_WORK INSTRUCTIONS_
Count every line below that holds "cellClear". The answer is the number alone.

Content starts

-- ==== Sys2Proof/Machine/Cells.lean ====
section
/-! DEFINITION. Sparse data in ONE canonical form: a list of address and value pairs, addresses strictly rising, no
pair whose value is what an unlisted address holds. Memory, mask columns, tiles, microcode, units and clusters are
held so; equal contents are equal lists. -/

namespace Sys2Proof.Machine

variable {β : Type} [DecidableEq β]

/-- What an address holds; d where it is not listed. -/
def cellGet (d : β) : List (Nat × β) → Nat → β
  | [], _ => d
  | (k, v) :: m, a => if k = a then v else cellGet d m a

/-- A pair put in its place. -/
def cellIns : List (Nat × β) → Nat → β → List (Nat × β)
  | [], a, v => [(a, v)]
  | (k, w) :: m, a, v => if a < k then (a, v) :: (k, w) :: m else (k, w) :: cellIns m a v

/-- The contents with one address changed. -/
def cellSet (d : β) (m : List (Nat × β)) (a : Nat) (v : β) : List (Nat × β) :=
  let m' := m.filter (fun p => p.1 != a)
  if v = d then m' else cellIns m' a v

/-- The contents with a range of addresses emptied. -/
def cellClear (m : List (Nat × β)) (lo len : Nat) : List (Nat × β) := m.filter (fun p => p.1 < lo || lo + len ≤ p.1)

/-- The pairs of a range, by their offset in it. -/
def cellSlice (m : List (Nat × β)) (lo len : Nat) : List (Nat × β) :=
  (m.filter (fun p => lo ≤ p.1 && p.1 < lo + len)).map (fun p => (p.1 - lo, p.2))

/-- A range given new contents, by offset. -/
def cellPut (d : β) (m : List (Nat × β)) (lo len : Nat) (new : List (Nat × β)) : List (Nat × β) :=
  new.foldl (fun m p => if p.1 < len then cellSet d m (lo + p.1) p.2 else m) (cellClear m lo len)

/-- Every address of a list is below those of the next pair. -/
def cellsRising : List (Nat × β) → Bool
  | [] => true
  | [_] => true
  | p :: q :: m => decide (p.1 < q.1) && cellsRising (q :: m)

/-- The canonical form. -/
def cellsWf (d : β) (m : List (Nat × β)) : Bool := cellsRising m && m.all (fun p => decide (p.2 ≠ d))

/-- The canonical form of memory, whose unlisted bytes read as 0 (log entry 5). -/
def Memory.wf (m : List Host.Cell) : Bool := cellsWf (0 : Byte) m

end Sys2Proof.Machine
end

Content ends

_ANSWER TO THIS EXERCISE_
2